用Python处理文本文件是极方便的，当文本文件中有较多的重复的行的时候，将那些重复的行数去掉并打印诸如"...<repeats X times>..."有助于更好的浏览文本文件的内容。下面将通过Python打造一个双向链表来实现这一功能。如果你对在Python中实现双向链表感兴趣，不妨花五分钟读一读。Have fun :-)

01 - 定义链表结点

 struct node {

     int           lineno;

     char          *line;

     char          *md5;

     char          *dupcnt; /* duplicated counter */

     struct node   *prev;

     struct node   *next;

 };

在Python3中，可以使用字典定义这样的结点。例如：

 node = {}

 node['lineno'] = index + 1

 node['line'] = line.strip().rstrip()

 node['md5'] = md5txt

 node['dupcnt'] = 0

 node['prev'] = index - 1

 node['next'] = index + 1

由于Python的list本身就是可变数组，这就省力多了，我们不需要从C的角度去考虑链表的建立。

02 - 初始化双向链表

 def init_doubly_linked_list(l_in):

     l_out = []

     index = 0

     for text in l_in:

         data = text.strip().rstrip()

         md5 = hashlib.md5(data.encode(encoding='UTF-8')).hexdigest()

         d_node = {}

         d_node['lineno'] = index + 1

         d_node['line'] = data

         d_node['md5'] = md5

         d_node['dupcnt'] = 0

         d_node['prev'] = index - 1

         d_node['next'] = index + 1

         if index == 0:

             d_node['prev'] = None

         if index == len(l_in) - 1:

             d_node['next'] = None

         l_out.append(d_node)

         index += 1

     return l_out

很简单，直接采用尾插法搞定。

03 - 将双向链表中的包含有重复行的结点处理掉

 def omit_doubly_linked_list(l_dll):

     for curr_node in l_dll:

         prev_node_index = curr_node['prev']

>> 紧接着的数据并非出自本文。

-- ==== Sys2Proof/Tests/Slice0.lean ====
section
/-! SUPPORT. The model's own tests. Every expected result stands in spec/95_test_vectors.md under the id in the test's
comment, or follows by hand from the rule named there. Then one witness for each statement that has hypotheses. -/

namespace Sys2Proof.Tests

open Sys2Proof.Machine

/-! ### Well-formedness refuses an ill-formed term -/

/-- R83: now ≥ 2^TW. -/
theorem test_wf_refuses_wide_now : (Instr.tick 0x100000000).wf 32 = false := by decide

/-- R83: d ≥ 2^TW. -/
theorem test_wf_refuses_wide_dwell : (Instr.setDwell 0x10000).wf 16 = false := by decide

/-- The widest timer operand fits. -/
theorem test_wf_takes_widest_now : (Instr.tick 0xFFFFFFFF).wf 32 = true := by decide

/-! ### Decoding: words from the spec's tables -/

/-- P2. -/
theorem test_decode_pack : decode 32 0x00000000000000200000000000000031#128 = .ok (.pack 3 0x20) := by decide

/-- T2. -/
theorem test_decode_tick : decode 32 0x00000000000007D00000000000000002#128 = .ok (.tick 2000) := by decide

/-- X1. -/
theorem test_decode_transfer : decode 32 0x00012345000ABCDE0000000000000003#128 = .ok (.transfer 0xABCDE 0x12345) := by
  decide

/-- W4. -/
theorem test_decode_setDwell : decode 32 0x00000000FFFFFFFF0000000000000004#128 = .ok (.setDwell 0xFFFFFFFF) := by decide

/-- W1. -/
theorem test_decode_getDwell : decode 32 0x5#128 = .ok .getDwell := by decide

/-- C13. -/
theorem test_decode_clear : decode 32 0x6#128 = .ok .clear := by decide

/-- C1 and C7. -/
theorem test_decode_setSegment :
    decode 32 0x105037#128 = .ok (.setSegment 3 5 true) ∧ decode 32 0x1FFFF7#128 = .ok (.setSegment 255 255 true) := by
  decide

/-- C8. -/
theorem test_decode_setGrid : decode 32 0x00000000000001A50000000000000028#128 = .ok (.setGrid 2 0x1A5) := by decide

/-- C12. -/
theorem test_decode_readGrid : decode 32 0xC89#128 = .ok (.readGrid 200) := by decide

/-- C14. -/
theorem test_decode_getBrightness : decode 32 0xA#128 = .ok .getBrightness := by decide

/-- E1, E2, E3. -/
theorem test_decode_reserved_opcodes :
    decode 32 0x0#128 = .error .reservedOpcode ∧ decode 32 0xB#128 = .error .reservedOpcode ∧
    decode 32 0xFFFFFFFFFFFFFFFFFFFFFFFFFFFFFFFF#128 = .error .reservedOpcode := by decide

/-- E4, E5, C15, X7, X8, and the refused PACK words of 2.2. -/
theorem test_decode_nonzero_reserved :
    [0x1A#128, 0x80000000000000000000000000000000 ||| 0x6#128, 0x8000000000000006#128, 0x00000000000000010000000000000006#128,
      0x00000000001000000000000000000003#128, 0x00100000000000000000000000000003#128, 0x00000000000000200000000000001031#128,
      0x00000000000000200000000000100031#128, 0x00000000000000200000000000200031#128].all
      (fun w => decode 32 w == .error .nonzeroReservedField) = true := by decide

/-- 2.3: the word that is refused at TW = 32 and a TICK at TW = 64. -/
theorem test_decode_timer_width :
    decode 32 0x00000001000000000000000000000002#128 = .error .nonzeroReservedField ∧
    decode 64 0x00000001000000000000000000000002#128 = .ok (.tick 0x100000000) := by decide

/-- R83's example, from its text to its word. -/
theorem test_assemble_line :
    (assembleLine Config.specialised "SET_SEGMENT 3, 5, 1   ; a comment".toList).map (·.map encode)
      = .ok [0x00000000000000000000000000105037#128] ∧
    assembleLine Config.specialised "SET_SEGMENT 3, 5, 2".toList = .error .operandRange := by decide

/-! ### States -/

/-- The specialised block with given grids, segments and chips. -/
def layout (g s n : Nat) : Config := { Config.specialised with grids := g, segments := s, chips := n }

/-- A block of a layout, right after construction. -/
def fresh (g s n : Nat) : State := constructed (layout g s n)

/-- A specialised block in the middle of a run. -/
def busy : State :=
  { State.reset with
    seg := [(1, 0x1FFFFF), (3, 0x20)]
    cursor := 6
    lastTs := 0xFFFFFF00
    trace := frame Config.specialised 0xABCDE 0x12345
    responses := [0x20] }

/-- The same block with no transport. -/
def dark : State := { busy with cfg := { Config.specialised with transportPresent := false } }

/-- The state after the step, marks included, of one command word. -/
def after (w : CommandWord) (s : State) : State := stepMarked (s.withFetchWord 128 w.toNat)

/-! ### Construction -/

/-- 2.1: the valid and the refused configurations, and their masks. -/
theorem test_construction_table :
    [layout 7 21 2, layout 4 8 1, layout 16 4 1, layout 10 11 2, layout 16 24 2, layout 4 8 2].all validConfig = true ∧
    [layout 7 21 1, layout 16 25 2, layout 1 64 2, layout 17 1 1, layout 0 5 1, layout 7 21 3].any validConfig = false ∧
    mask1 = 0xFFFFF ∧ mask2 (layout 7 21 2) = 0xFF ∧ mask2 (layout 10 12 2) = 0x3 ∧ mask2 (layout 16 4 1) = 0 ∧
    mask2 (layout 16 24 2) = 0xFFFFF := by decide

/-- The reset state is the construction of the specialised variant (8 of 10_state.md). -/
theorem test_reset_is_construction : constructed Config.specialised = State.reset := by decide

         next_node_index = curr_node['next']

         if prev_node_index is None:  # the head node

             prev_node = None

             continue

         else:

             prev_node = l_dll[prev_node_index]

         if next_node_index is None:  # the tail node

             next_node = None

         else:

             next_node = l_dll[next_node_index]

         if curr_node['md5'] != prev_node['md5']:

             continue

         # Update dupcnt of previous node

         prev_node['dupcnt'] += 1

         # Remove current node

         if next_node is not None:

             next_node['prev'] = curr_node['prev']

         if prev_node is not None:

             prev_node['next'] = curr_node['next']

如果当前行的md5跟前一行一样，那说明就重复了。处理的方法如下：

将前一个结点的重复计数器（dupcnt）加1；
把当前结点从双向链表上摘掉（这里我们只修改前驱结点的next和后继结点的prev, 不做实际的删除，因为没必要）。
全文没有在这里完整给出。